What are your favorite moments from “Children of the Gods?” What were you glad to see changed in the Final Cut? Let us know in the comments below!
Are you able to share the full script online?
The full script isn’t mine to share, but I will say that it is readily findable on the Internet for those interested in reading the whole thing.
Re: Open the Gate: Are we watching the same episode? I have the original pilot on DVD, and the gate clearly and obviously closes once Apophis has arrived, and it remains off for the entire firefight. Then after we see the guards rushing to the gate room and we cut back to Apophis the gate is active again (just before, Apophis actually seems to gesture to his Jaffa to redial the gate). It’s an age old myth that Apophis steps “back” through the gate when wormholes are supposed to be one-way. In fact, it’s the Final Cut that does it… Read more »

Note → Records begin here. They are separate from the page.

/-- A field by the address of its register: what the meanings name. -/
structure Fld where
  addr : Nat
  lo : Nat
  width : Nat
  deriving DecidableEq, Repr

/-- Registers of block GLB, part 0. -/
def regsGlb0 : List RegDesc := [
  ⟨0x0, 1, 4, false, [⟨0, 32, .ro, 0x4B2400A1⟩]⟩,
  ⟨0x4, 1, 4, false, [⟨0, 8, .wo, 0⟩]⟩,
  ⟨0x8, 1, 4, false, [⟨0, 3, .ro, 0⟩, ⟨3, 1, .ro, 0⟩]⟩,
  ⟨0xC, 1, 4, false, [⟨0, 1, .ro, 0⟩, ⟨1, 3, .ro, 0⟩]⟩,
  ⟨0x10, 1, 4, false, [⟨0, 2, .ro, 0⟩, ⟨2, 2, .ro, 0⟩, ⟨8, 12, .ro, 0⟩]⟩,
  ⟨0x14, 1, 4, false, [⟨0, 8, .rw, 0x76⟩, ⟨8, 8, .ro, 0⟩, ⟨16, 1, .ro, 0⟩]⟩,
  ⟨0x18, 1, 4, false, [⟨0, 1, .w1c, 0⟩, ⟨1, 1, .w1c, 0⟩, ⟨2, 1, .w1c, 0⟩, ⟨3, 1, .w1c, 0⟩, ⟨4, 1, .w1c, 0⟩, ⟨5, 1, .ro, 0⟩]⟩,
  ⟨0x20, 1, 4, false, [⟨0, 3, .wo, 0⟩, ⟨8, 7, .wo, 0⟩, ⟨16, 3, .ro, 0⟩]⟩,
  ⟨0x24, 1, 4, false, [⟨0, 28, .rw, 0⟩]⟩,
  ⟨0x40, 16, 4, false, [⟨0, 32, .rw, 0⟩]⟩]

/-- The registers of block GLB (Table 19-4). -/
def regsGlb : List RegDesc := regsGlb0

/-- Registers of block INV, part 0. -/
def regsInv0 : List RegDesc := [
  ⟨0x100000, 1, 4, false, [⟨0, 4, .wo, 0⟩, ⟨4, 2, .wo, 0⟩]⟩,
  ⟨0x100004, 1, 4, false, [⟨0, 4, .ro, 0⟩, ⟨4, 4, .ro, 0⟩, ⟨8, 1, .ro, 0⟩, ⟨9, 1, .w1c, 0⟩, ⟨10, 1, .w1c, 0⟩, ⟨11, 1, .w1c, 0⟩, ⟨12, 3, .ro, 0⟩, ⟨16, 8, .rc, 0⟩]⟩,
  ⟨0x100008, 1, 4, false, [⟨0, 32, .wo, 0⟩]⟩,
  ⟨0x10000C, 1, 4, false, [⟨0, 8, .ro, 0⟩, ⟨8, 8, .ro, 0⟩, ⟨16, 16, .ro, 0⟩]⟩,
  ⟨0x100010, 1, 8, true, [⟨0, 32, .ro, 0⟩]⟩,
  ⟨0x100018, 1, 8, true, [⟨0, 32, .ro, 0⟩]⟩,
  ⟨0x100020, 1, 8, true, [⟨0, 32, .ro, 0⟩]⟩,
  ⟨0x100030, 4, 4, false, [⟨0, 1, .ro, 0⟩, ⟨1, 1, .w1s, 0⟩]⟩,
  ⟨0x100040, 4, 4, false, [⟨0, 32, .ro, 0⟩]⟩]

/-- The registers of block INV (Table 19-4). -/
def regsInv : List RegDesc := regsInv0

/-- Registers of block HST, part 0. -/
def regsHst0 : List RegDesc := [
  ⟨0x200000, 1, 4, false, [⟨0, 1, .rw, 1⟩, ⟨1, 1, .rw, 1⟩, ⟨2, 1, .rw, 1⟩, ⟨8, 8, .rw, 0xA⟩]⟩,
  ⟨0x200004, 1, 4, false, [⟨0, 1, .w1c, 0⟩, ⟨1, 1, .w1c, 0⟩, ⟨2, 1, .w1c, 0⟩, ⟨3, 1, .w1c, 0⟩, ⟨4, 1, .w1c, 0⟩, ⟨5, 1, .ro, 0⟩, ⟨6, 1, .w1c, 0⟩, ⟨7, 1, .w1c, 0⟩, ⟨8, 1, .w1c, 0⟩, ⟨9, 1, .w1c, 0⟩, ⟨10, 1, .w1c, 0⟩, ⟨11, 1, .w1c, 0⟩]⟩,
  ⟨0x200008, 1, 4, false, [⟨0, 10, .ro, 0x300⟩, ⟨10, 3, .ro, 0⟩, ⟨16, 9, .ro, 0⟩]⟩,
  ⟨0x20000C, 1, 4, false, [⟨0, 6, .wo, 0⟩, ⟨8, 1, .wo, 0⟩]⟩,
  ⟨0x200010, 1, 4, false, [⟨0, 16, .rw, 0x1000⟩]⟩,
  ⟨0x200014, 1, 4, false, [⟨0, 28, .ro, 0⟩, ⟨28, 3, .ro, 0⟩]⟩,
  ⟨0x200018, 1, 4, false, [⟨0, 6, .ro, 0⟩, ⟨6, 13, .ro, 0⟩, ⟨19, 6, .ro, 0⟩]⟩,
  ⟨0x20001C, 1, 4, false, [⟨0, 10, .rw, 0⟩, ⟨16, 5, .rw, 0⟩]⟩,
  ⟨0x200020, 1, 4, false, [⟨0, 6, .ro, 0⟩, ⟨6, 9, .ro, 0⟩, ⟨15, 1, .ro, 0⟩, ⟨16, 1, .ro, 0⟩, ⟨17, 1, .ro, 0⟩]⟩,
  ⟨0x200040, 8, 4, false, [⟨0, 10, .rw, 0⟩, ⟨10, 10, .rw, 0⟩, ⟨20, 4, .rw, 0⟩]⟩,
  ⟨0x200080, 1, 8, true, [⟨0, 32, .rc, 0⟩]⟩,
  ⟨0x200088, 1, 8, true, [⟨0, 32, .rc, 0⟩]⟩,
  ⟨0x200090, 1, 8, true, [⟨0, 32, .rc, 0⟩]⟩,
  ⟨0x200098, 1, 8, true, [⟨0, 32, .rc, 0⟩]⟩,
  ⟨0x200100, 64, 4, false, [⟨0, 2, .ro, 0⟩, ⟨2, 2, .ro, 0⟩, ⟨16, 16, .ro, 0⟩]⟩,
  ⟨0x200200, 64, 4, false, [⟨0, 5, .ro, 0⟩, ⟨5, 1, .w1c, 0⟩, ⟨16, 16, .rc, 0⟩]⟩,
  ⟨0x200300, 42, 4, false, [⟨0, 11, .rc, 0⟩, ⟨16, 16, .rc, 0⟩]⟩,
  ⟨0x200400, 42, 16, true, [⟨0, 32, .rc, 0⟩]⟩,
  ⟨0x200408, 42, 16, true, [⟨0, 32, .rc, 0⟩]⟩]

/-- The registers of block HST (Table 19-4). -/
def regsHst : List RegDesc := regsHst0

/-- Registers of block TRN, part 0. -/
def regsTrn0 : List RegDesc := [
  ⟨0x300000, 1, 4, false, [⟨0, 1, .rw, 0⟩, ⟨1, 1, .rw, 1⟩, ⟨8, 8, .rw, 2⟩, ⟨16, 4, .rw, 7⟩]⟩,
  ⟨0x300004, 1, 4, false, [⟨0, 10, .rw, 0x14⟩]⟩,
  ⟨0x300008, 1, 4, false, [⟨0, 1, .w1c, 0⟩, ⟨1, 1, .w1c, 0⟩, ⟨2, 1, .w1c, 0⟩, ⟨3, 1, .w1c, 0⟩, ⟨4, 1, .w1c, 0⟩, ⟨5, 1, .w1c, 0⟩, ⟨6, 1, .w1c, 0⟩, ⟨7, 1, .w1c, 0⟩, ⟨8, 1, .w1c, 0⟩, ⟨9, 1, .w1c, 0⟩]⟩,
  ⟨0x30000C, 1, 4, false, [⟨0, 18, .rw, 0x800⟩]⟩,
  ⟨0x300010, 1, 4, false, [⟨0, 18, .ro, 0⟩]⟩,
  ⟨0x300014, 1, 4, false, [⟨0, 18, .ro, 0⟩]⟩,
  ⟨0x300018, 1, 4, false, [⟨0, 13, .rw, 0⟩]⟩,
  ⟨0x30001C, 1, 4, false, [⟨0, 3, .wo, 0⟩, ⟨16, 13, .wo, 0⟩]⟩,
  ⟨0x300100, 64, 4, false, [⟨0, 32, .ro, 0⟩]⟩,
  ⟨0x300200, 1, 8, true, [⟨0, 32, .rc, 0⟩]⟩,
  ⟨0x300208, 1, 8, true, [⟨0, 32, .rc, 0⟩]⟩,
  ⟨0x300210, 1, 8, true, [⟨0, 32, .rc, 0⟩]⟩,
  ⟨0x300218, 1, 8, true, [⟨0, 32, .rc, 0⟩]⟩,
  ⟨0x300220, 1, 8, true, [⟨0, 32, .rc, 0⟩]⟩,
  ⟨0x300228, 1, 8, true, [⟨0, 32, .rc, 0⟩]⟩,
  ⟨0x300230, 1, 8, true, [⟨0, 32, .rc, 0⟩]⟩,
  ⟨0x300238, 1, 8, true, [⟨0, 32, .rc, 0⟩]⟩,
  ⟨0x300240, 1, 8, true, [⟨0, 32, .rc, 0⟩]⟩,
  ⟨0x300248, 1, 8, true, [⟨0, 32, .rc, 0⟩]⟩,
  ⟨0x300250, 1, 8, true, [⟨0, 32, .rc, 0⟩]⟩]
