/-- A flow: one ordered transfer of cells (R97). -/
structure Flow where
  /-- FLOW id, 20 bits. R97. -/
  id : Nat
  /-- Agent that writes or receives the cells, 6 bits. R97. -/
  agent : Nat
  /-- Egress (through the resequencer) or ingress. R99. -/
  egress : Bool
  /-- Consumer. R97. -/
  use : FlowUse
  /-- The cells of the flow in SEQ order; an egress cell's data is what its bank group read once issued. R98. -/
  cells : List HCell
  /-- Cells put into the virtual output queues (ingress) or requested with a reserved slot (egress). R91, R100. -/
  issued : Nat
  /-- Egress: next expected SEQ. R101. -/
  next : Nat
  /-- Egress: cells held out of order. R101. -/
  held : List HCell
  /-- Egress: payload released so far. R101. -/
  got : List Byte
  /-- Ingress: SEQs acknowledged OK or POISONED. R99. -/
  acked : List Nat
  /-- Ingress: SEQs sent and not acknowledged, with the send time and whether rewritten once. R86. -/
  sent : List (Nat × Nat × Bool)
  /-- Shelf time from which the next expected cell is waited for: its predecessor's release, or the first arrival. R102. -/
  lastArrival : Nat
  /-- The second attempt after a flow error. R105. -/
  retry : Bool
  /-- A delivered cell carried POISON, or a write was acknowledged POISONED. R105. -/
  poison : Bool
  deriving DecidableEq, Repr

/-- HST: the Cellar, the Pantry and the Hoist (03_cellar_and_hoist.md), beside its registers. -/
structure Hst where
  /-- The 64 pseudo-channels, 64 records. R128. Reset: restored from the Attic. -/
  pcs : Tab PcRec
  /-- Withdrawn segments, in order of withdrawal. R115. Reset: restored from the Attic. -/
  withdrawn : List Nat
  /-- Spare pool: free slices as (pseudo-channel, slot). R115. Reset: restored from the Attic. -/
  pool : List (Nat × Nat)
  /-- Slice map: segment * 32 + bank group to (pseudo-channel, slot) where switched. R120. Reset: restored. -/
  sliceMap : Tab (Nat × Nat)
  /-- Retirements in progress, in the order they started: at most one predictive. R115, R117. Reset: none. -/
  migration : List Migration
  /-- Cellar bytes, 48 GiB. R87. Reset: nothing listed. -/
  mem : Mem
  /-- Poisoned Cellar granules (address / 32), rising. R109. Reset: none. -/
  poison : List Nat
  /-- Slices switched with the poison pattern, as segment * 32 + bank group. Table 03-5. Reset: none. -/
  badSlices : List Nat
  /-- Cells of those slices that a full-cell write has made readable. Table 03-5. Reset: none. -/
  goodCells : List Nat
  /-- Virtual output queues, agent * 32 + bank group. R91. Reset: empty. -/
  voq : Tab (List HCell)
  /-- Write buffers of the bank groups, 64 cells each. R91. Reset: empty. -/
  wbuf : Tab (List HCell)
  /-- Read queues, bank group * 42 + agent, of ready cells. R91. Reset: empty. -/
  rq : Tab (List HCell)
  /-- Ingress grant pointers of the bank groups. R92. Reset: DESIGN CHOICE 0 (entry 2). -/
  inGrant : Tab Nat
  /-- Ingress accept pointers of the agents. R92. Reset: DESIGN CHOICE 0 (entry 2). -/
  inAccept : Tab Nat
  /-- Egress grant pointers of the agents. R93. Reset: DESIGN CHOICE 0 (entry 2). -/
  egGrant : Tab Nat
  /-- Egress accept pointers of the bank groups. R93. Reset: DESIGN CHOICE 0 (entry 2). -/
  egAccept : Tab Nat
  /-- Acknowledgements on their way. R81. Reset: none. -/
  acks : List CellAck
  /-- Cells sent by the egress crossbar and not yet arrived. R93. Reset: none. -/
  egress : List HCell
  /-- Flows in use. R97. Reset: none. -/
  flows : List Flow
  /-- FLOW ids released, with the release time. R97. Reset: none. -/
  freedFlows : List (Nat × Nat)
  /-- Next FLOW id tried. R97. Reset: DESIGN CHOICE 0 (entry 2). -/
  nextFlow : Nat
  /-- Poisoned Pantry words as bank * 327680 + row * 64 + word, rising. R123. Reset: none. -/
  pantryPoison : List Nat
  /-- Pantry rows that have shown a corrected error since they were last repaired, bank * 5120 + row. R125. Reset: none. -/
  pantryCe : List Nat
  /-- Pantry rows mapped to a spare: bank * 5120 + row to the spare number in its block. R125. Reset: none. -/
  pantrySpare : Tab Nat
  /-- Spare rows that were in use and failed in their turn: bank * 20 + block * 2 + spare, rising. R125, R126. Reset: none. -/
  pantrySpent : List Nat
  /-- The Pantry word whose low half a register write has last written, its high half not yet. R123. Reset: none. -/
  pantryHalf : Option Nat
  deriving DecidableEq, Repr
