-- ==== Sys2Proof/Machine/Flags.lean ====
section
/-!
DEFINITION. Status flags, the Tally and the events to the Wardens: what a command reports beside its own effect.
-/

namespace Sys2Proof.Machine

/-- Hardware sets a W1C status flag (R7, R704). -/
def State.flag (s : State) (f : Fld) : State := s.setFld f 1

/-- Hand an event to the Wardens; it waits for shelf firmware (R41). -/
def State.event (s : State) (e : Event) : State := { s with wdn := { s.wdn with events := s.wdn.events ++ [e] } }

/-- The record classes of Table 19-6. -/
inductive TallyClass where
  | hardware | transport | command | media | integrity | security | peer | config | power | firmware
  deriving DecidableEq, Repr

/-- The code of a class (Table 19-6). -/
def TallyClass.code : TallyClass → Nat
  | .hardware => 1
  | .transport => 2
  | .command => 3
  | .media => 4
  | .integrity => 5
  | .security => 6
  | .peer => 7
  | .config => 8
  | .power => 9
  | .firmware => 10

/-- The 64 B of a record (R708, Table 19-5). -/
def tallyRecord (time seq blk cls code inst : Nat) (args : List Nat) : BitVec 512 :=
  ofBytes 512 (leBytes 8 time ++ leBytes 8 seq ++ leBytes 1 blk ++ leBytes 1 cls ++ leBytes 2 0 ++ leBytes 4 code ++
    leBytes 4 inst ++ leBytes 4 0 ++ leBytes 8 (args.getD 0 0) ++ leBytes 8 (args.getD 1 0) ++
    leBytes 8 (args.getD 2 0) ++ leBytes 8 (args.getD 3 0))

/-- CODE of a record that names a status field (R709). -/
def flagCode (f : Fld) : Nat := f.addr % 0x100000 + f.lo * 0x100000

/-- CODE of a record that carries an event number of Table 19-7 (R709). -/
def eventCode (n : Nat) : Nat := 0x80000000 + n

/-- The management port's link is up (R714, R527). -/
def State.mgtLink (s : State) : Bool :=
  match Tab.find? 32 s.mac.sps with
  | some p => p.link
  | none => false

/-- Put a record into the ring: a full ring loses its oldest unread record (R711). -/
def State.tallyPut (s : State) (r : BitVec 512) : State :=
  let m := s.mgt
  let slot := (m.read + m.unread) % 4096
  if m.unread < 4096 then
    ({ s with mgt := { m with tally := Tab.set slot r m.tally, seq := m.seq + 1, unread := m.unread + 1 } }
      ).bump A.MGT_TALLY_RECORDS
  else
    ((({ s with mgt := { m with tally := Tab.set slot r m.tally, seq := m.seq + 1, read := (m.read + 1) % 4096 } }
      ).bump A.MGT_TALLY_RECORDS).bump A.MGT_TALLY_LOST).flag F.MGT_STATUS_TALLY_LOST

/-- Hand a record to the event frames if its class is sent (R714). -/
def State.tallyFrame (s : State) (cls : Nat) (r : BitVec 512) : State :=
  if s.is F.MGT_CTRL_EVT_EN ∧ s.fld F.MGT_EVT_PORT_PORT ≠ 0 ∧ (s.fld F.MGT_EVT_CLASSES_MASK).testBit cls then
    if s.mgtLink then { s with mgt := { s.mgt with waiting := s.mgt.waiting ++ [r] } }
    else (s.bump A.MGT_EVT_DROPS).flag F.MGT_STATUS_EVT_DROP
  else s

/-- Append a Tally record (R708 to R711, R714): block number of Table 00-4 order (or 0x10), class, CODE, INSTANCE and
arguments. One of class INTEGRITY is an event for the Wardens (Table 01-9). -/
def State.tallyRaw (s : State) (blk cls code inst : Nat) (args : List Nat) : State :=
  let r := tallyRecord s.now s.mgt.seq blk cls code inst args
  let s := (s.tallyPut r).tallyFrame cls r
  if cls = 5 then s.event .integrity else s

/-- Append the record of an event that set a status field (R709). -/
def State.tallyFlag (s : State) (c : TallyClass) (f : Fld) (inst : Nat) (args : List Nat) : State :=
  s.tallyRaw (f.addr / 0x100000) c.code (flagCode f) inst args

/-- Append the record of an event of Table 19-7 (R709). -/
def State.tallyEvent (s : State) (c : TallyClass) (blk n inst : Nat) (args : List Nat) : State :=
  s.tallyRaw blk c.code (eventCode n) inst args

/-- The part runs: neither held in reset, nor dumping, nor in POWER_HOLD (R730, R736). -/
def State.up (s : State) : Bool := decide (s.glb.phase = .running)

/-- The data path runs: Active or Trim (Table 18-2). -/
def State.awake (s : State) : Bool := s.up && (decide (s.pwr.cur = .active) || decide (s.pwr.cur = .trim))

/-- Islands 5 and 127 run for management: every mode but Dormant (Table 18-2). -/
def State.managed (s : State) : Bool := s.up && decide (s.pwr.cur ≠ .dormant)

/-- A change made only under a condition of the state. -/
def State.gate (s : State) (b : State → Bool) (f : State → State) : State := if b s then f s else s

/-- A command of a unit that runs in every mode. -/
def State.ifUp (s : State) (f : State → State) : State := if s.up then f s else s

/-- A command of the data path (Table 18-2). -/
def State.ifAwake (s : State) (f : State → State) : State := if s.awake then f s else s

/-- A command of the management unit (Table 18-2). -/
def State.ifManaged (s : State) (f : State → State) : State := if s.managed then f s else s

/-- A row that runs at the multiples of a period: it acts if one has come that it has not served yet, under the row's own
number (assumption 5). -/
def State.every (s : State) (row period : Nat) (f : State → State) : State :=
  let t := s.now / period * period
  if Tab.getD row 0 s.served < t then f { s with served := Tab.set row t s.served } else s

/-- The model's numbers of the periodic rows. -/
abbrev Tick.rebuildRecord : Nat := 0
abbrev Tick.ckpt : Nat := 1
abbrev Tick.hotness : Nat := 2
abbrev Tick.heartbeat : Nat := 4
abbrev Tick.avs : Nat := 7
abbrev Tick.watch : Nat := 8
abbrev Tick.telemetry : Nat := 9
abbrev Tick.ceClear : Nat := 10
abbrev Tick.report : Nat := 12
abbrev Tick.resident : Nat := 13
abbrev Tick.sweep : Nat := 14
abbrev Tick.hist : Nat := 15
abbrev Tick.mi : Nat := 16
abbrev Tick.island : Nat := 256
abbrev Tick.stock : Nat := 512

/-! ### Power modes and the machine check -/

/-- The part is in Doze or Dormant (R672). -/
def State.asleep (s : State) : Bool := decide (s.pwr.cur = .doze) || decide (s.pwr.cur = .dormant)

/-- The code of a mode (Table 18-5). -/
def PowerMode.code : PowerMode → Nat
  | .active => 0
  | .trim => 1
  | .doze => 2
  | .dormant => 3

/-- A mode that stops the data path. -/
def PowerMode.low (m : PowerMode) : Bool := decide (m = .doze) || decide (m = .dormant)

/-- The code of a phase (Table 18-5). -/
def Phase.code : Phase → Nat
  | .steady => 0
  | .waiting => 1
  | .entering => 2
  | .exiting => 3

/-- A request for Doze or Dormant waits or enters: the data path drains (R676). -/
def State.draining (s : State) : Bool :=
  (decide (s.pwr.phase = .waiting) || decide (s.pwr.phase = .entering)) && s.pwr.target.low

/-- PWR_MODE as read (Table 18-5). -/
def State.pwrWord (s : State) : Nat :=
  16 * s.pwr.cur.code + 64 * s.pwr.target.code + 256 * (s.pwr.pending.getD .active).code +
    1024 * ofBool s.pwr.pending.isSome + 4096 * s.pwr.phase.code

/-- BAY_STATUS as read (Table 15-6). -/
def State.bayWord (s : State) : Nat := (s.word A.BAY_STATUS).toNat + 32 * ofBool s.bay.powerLoss

/-- Arguments of a record of class POWER: PWR_MODE, PWR_WAKE_CAUSE and BAY_STATUS (Table 19-6). -/
def State.powerArgs (s : State) : List Nat :=
  [s.pwrWord, (s.word A.PWR_WAKE_CAUSE).toNat, s.bayWord]

/-- A record of class POWER (R710). -/
def State.tallyPower (s : State) (f : Fld) : State := s.tallyFlag .power f 0 s.powerArgs

/-- Record a machine-check source; a read of WDN_MCHECK gives the first since the previous read (R603). -/
def State.mcheck (s : State) (source : Nat) : State :=
  s.when (s.fld F.WDN_MCHECK_SOURCE == 0) fun s => s.setFld F.WDN_MCHECK_SOURCE source

/-- Times of the last 24 h only. -/
def within24h (now : Nat) (l : List Nat) : List Nat := l.filter fun t => decide (now < t + day)

end Sys2Proof.Machine
end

You are extremely observant! Impressive…
I bet you could do very well on the crew of a TV series keeping them in check with such details. I can only imagine all the detailed knowledge about this franchise that you’ve collected.
Personally, I’m actually grateful that I don’t notice too many errors, inconsistencies and plot holes. I don’t let them ruin my enjoyment of the stories, but at some point (as I’ve experiences with other series) that becomes challenging. At some point I just stop watching.
Thank you Darren for sharing this with us!